Check out the turntablists, too, then, why not?

Christian Marclay
eRikm
Otomo Yoshihide
Martin Tetreault
Busratch
Ignaz Schick
Philip Jeck

For starters...


----------



## Poppin' Fresh (Oct 24, 2009)

Merzbow of course.


----------



## The Cosmos (Oct 2, 2009)

How about Glenn Branca's '_The Ascencion_'? Can get a bit harsh at times but certainly not as harsh as those japanese noise-heads.










I've yet to listen to his symphonies, though I'm pretty sure they are quite dissonant as well.

Or you could try some of that improvisation stuff by Evan Parker, Derek Bailey, Peter Brotzmann...although I personally can't stand that stuff after few minutes.

*Edit*: whoops, i wasn't reading, since this has already been posted . In that case, try getting this compilation -

http://www.discogs.com/Various-RRR-500/release/94233

Mostly experimental stuff that goes on forever. Its like you groove in and groove out till you get sick of it (500 artists is a LOT!). A turntable is necessary although there might be an mp3 version out there as well.


----------



## Guest (Feb 20, 2010)

Lot of nice people on that RRR compilation. You could do a lot worse than just find stuff by those people.

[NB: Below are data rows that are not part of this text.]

-- ==== Sys2Proof/Laws/Sparse.lean ====
section
/-! SUPPORT. The laws of the sparse stores: what a put changes, what it leaves, and that it keeps the canonical form. -/

namespace Sys2Proof.Machine

/-- An entry of a store after a put is an old entry or the one put. -/
theorem put_mem {β : Type} [DecidableEq β] (k : Nat) (v d : β) (l : List (Nat × β)) (c : Nat × β) (h : c ∈ Sparse.put k v d l) :
    c ∈ l ∨ c = (k, v) := by
  induction l with
  | nil => simp only [Sparse.put] at h; split at h <;> simp_all
  | cons a t ih =>
    obtain ⟨k', v'⟩ := a
    simp only [Sparse.put] at h
    split at h
    · split at h <;> simp_all; tauto
    · split at h
      · split at h <;> simp_all; tauto
      · simp only [List.mem_cons] at h ⊢
        rcases h with h | h
        · tauto
        · rcases ih h with h | h <;> tauto

/-- A put keeps the keys rising. -/
theorem put_rising {β : Type} [DecidableEq β] (k : Nat) (v d : β) (l : List (Nat × β)) (h : Sparse.Rising l) :
    Sparse.Rising (Sparse.put k v d l) := by
  induction l with
  | nil => simp only [Sparse.put]; split <;> simp [Sparse.Rising]
  | cons a t ih =>
    obtain ⟨k', v'⟩ := a
    simp only [Sparse.Rising, List.pairwise_cons] at h
    simp only [Sparse.put]
    split
    · split
      · simpa [Sparse.Rising, List.pairwise_cons] using h
      · rename_i hk _
        simp only [Sparse.Rising, List.pairwise_cons]
        refine ⟨?_, h⟩
        intro b hb
        simp only [List.mem_cons] at hb
        rcases hb with rfl | hb
        · exact hk
        · exact lt_trans hk (h.1 b hb)
    · split
      · split
        · exact h.2
        · rename_i he _
          subst he
          simp only [Sparse.Rising, List.pairwise_cons]; exact h
      · rename_i h1 h2
        simp only [Sparse.Rising, List.pairwise_cons]
        refine ⟨?_, ih h.2⟩
        intro b hb
        rcases put_mem _ _ _ _ _ hb with hb | rfl
        · exact h.1 b hb
        · show k' < k; omega

/-- A put keeps memory in its canonical form. -/
theorem put_wf {k : Nat} {v d : Byte} {l : List Host.Cell} (h : Memory.wf d l) : Memory.wf d (Sparse.put k v d l) := by
  refine ⟨put_rising _ _ _ _ h.1, ?_⟩
  have hall := h.2
  clear h
  induction l with
  | nil =>
    intro c hc; simp only [Sparse.put] at hc
    split at hc <;> simp_all
  | cons a t ih =>
    obtain ⟨k', v'⟩ := a
    have ht : ∀ c ∈ t, c.2 ≠ d := fun c hc => hall c (List.mem_cons_of_mem _ hc)
    have h0 := hall (k', v') (by simp)
    intro c hc
    simp only [Sparse.put] at hc
    split at hc
    · split at hc
      · exact hall c hc
      · rcases List.mem_cons.1 hc with rfl | hc
        · simpa
        · exact hall c hc
    · split at hc
      · split at hc
        · exact ht c hc
        · rcases List.mem_cons.1 hc with rfl | hc
          · simpa
          · exact ht c hc
      · rcases List.mem_cons.1 hc with rfl | hc
        · exact h0
        · exact ih ht c hc

/-- `Sparse.Rising` as a name of its own, so that a proof search sees it whole. -/
def RisingP {β : Type} (l : List (Nat × β)) : Prop := Sparse.Rising l

/-- `Memory.wf` as a name of its own. -/
def WfP (d : Byte) (l : List Host.Cell) : Prop := Memory.wf d l

theorem put_risingP {β : Type} [DecidableEq β] {k : Nat} {v d : β} {l : List (Nat × β)} (h : RisingP l) : RisingP (Sparse.put k v d l) := put_rising _ _ _ _ h

theorem put_wfP {k : Nat} {v d : Byte} {l : List Host.Cell} (h : WfP d l) : WfP d (Sparse.put k v d l) := put_wf h

theorem filter_rising {β : Type} {l : List (Nat × β)} {p : Nat × β → Bool} (h : RisingP l) : RisingP (l.filter p) :=
  List.Pairwise.filter _ h

theorem filter_wf {d : Byte} {l : List Host.Cell} {p : Host.Cell → Bool} (h : WfP d l) : WfP d (l.filter p) :=
  ⟨List.Pairwise.filter _ h.1, fun c hc => h.2 c (List.mem_filter.1 hc).1⟩

theorem putCells_wf {d : Byte} {a : Nat} {b : List Byte} {l : List Host.Cell} (h : WfP d l) : WfP d (putCells d a b l) := by
  induction b generalizing a l with
  | nil => exact h
  | cons x t ih => exact ih (put_wf h)

theorem wf_nil {d : Byte} : WfP d [] := ⟨List.Pairwise.nil, by simp⟩

theorem rising_nil {β : Type} : RisingP ([] : List (Nat × β)) := List.Pairwise.nil

theorem foldl_wf {α : Type} {d : Byte} {f : List Host.Cell → α → List Host.Cell} {l : List α} {c : List Host.Cell} (h : WfP d c)
    (hf : ∀ c a, WfP d c → WfP d (f c a)) : WfP d (l.foldl f c) := by
  induction l generalizing c with
  | nil => exact h
  | cons a t ih => exact ih (hf _ _ h)

/-- Reading back the key that was put. -/
theorem get_put_same {β : Type} [DecidableEq β] (k : Nat) (v d : β) (l : List (Nat × β)) (h : Sparse.Rising l) :
    Sparse.get k d (Sparse.put k v d l) = v := by
  induction l with
  | nil => simp only [Sparse.put]; split <;> simp_all [Sparse.get]
  | cons a t ih =>
    obtain ⟨k', v'⟩ := a
    simp only [Sparse.Rising, List.pairwise_cons] at h
    simp only [Sparse.put]
    split
    · split
      · rename_i h1 h2; subst h2; simp [Sparse.get, h1, Nat.ne_of_lt h1]
      · simp [Sparse.get]
    · split
      · split
        · rename_i h1 h2 h3
          subst h3; subst h2
          cases t with
          | nil => rfl
          | cons b u =>
            have := h.1 b (by simp)
            simp [Sparse.get, this, Nat.ne_of_lt this]
        · simp [Sparse.get]
      · rename_i h1 h2
        simp [Sparse.get, h1, h2, ih h.2]

/-- A put leaves what every other key reads as. -/
theorem get_put_other {β : Type} [DecidableEq β] (k j : Nat) (v d e : β) (l : List (Nat × β)) (h : Sparse.Rising l) (hj : j ≠ k) :
    Sparse.get j e (Sparse.put k v d l) = Sparse.get j e l := by
  induction l with
  | nil => simp only [Sparse.put]; split <;> simp [Sparse.get, hj]
  | cons a t ih =>
    obtain ⟨k', v'⟩ := a
    simp only [Sparse.Rising, List.pairwise_cons] at h
    simp only [Sparse.put]
    split
    · split
      · rfl
      · rename_i h1 _
        by_cases hk : j < k
        · have : j < k' := by omega
          simp [Sparse.get, hj, hk, this, Nat.ne_of_lt this]
        · simp [Sparse.get, hj, hk]
    · split
      · split
        · rename_i h1 h2 h3
          subst h2
          cases t with
          | nil => simp [Sparse.get, hj]
          | cons b u =>
            have := h.1 b (by simp)
            by_cases hk : j < k
            · have h4 : j < b.1 := by omega
              simp [Sparse.get, hj, hk, h4, Nat.ne_of_lt h4]
            · simp [Sparse.get, hj, hk]
        · rename_i h1 h2 _
          subst h2; simp [Sparse.get, hj]
      · simp [Sparse.get, ih h.2]

end Sys2Proof.Machine
end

I was surprised by how many of the Montreal folk are on that, including the guy who runs emprientesDIGITALes.

But the one name that stood out, for me, was R.H.Y Yau. Yeah. Randy Yau. Good noise! He's also the guy who designed the cover art for Ground Fault recordings. You could do a lot worse than just getting the 30+ CDs that Ground Fault put out. Really fine stuff. 

(And yes, I do have all of them!)


----------



## Argus (Oct 16, 2009)

Merzbow has given me a killer headache. Great recommendation.

That Randy H.Yau guy is just out of his tree. He's hilarious to watch.






I've probably heard of about 10 of the artists on that RRR compilation, so I'll have to investigate further. Unfortunately, I don't have a turntable. Also, is Django Reinhardt III any relation to the famous gypsy jazz musician?

I like some Derek Bailey and Peter Brotzmann stuff but haven't really checked out much Evan Parker. They sound halcyonic compared to some of the stuff in this thread.



> Check out the turntablists, too, then, why not?
> 
> Christian Marclay
> eRikm
> ...


I'll check them out when I get the chance.

I'm lisening to Fanfares by Philip Jeck right now, and it seems pretty good. I can hear the Copland in there.

All these people have done really well to make a living out of what is a very niche kind of art.


----------



## hocket (Feb 21, 2010)

What you're describing is essentially The Fall isn't it?


----------



## TWhite (Feb 23, 2010)

Aw, heck: Alban Berg's opera WOZZEK. That's about as jarring as I can get. But I happen to like it. 

Tom


----------



## Serge (Mar 25, 2010)

Check out John Zorn and Painkiller. 'Tortured Souls' off 'Buried Secrets' for instance. Nice.


----------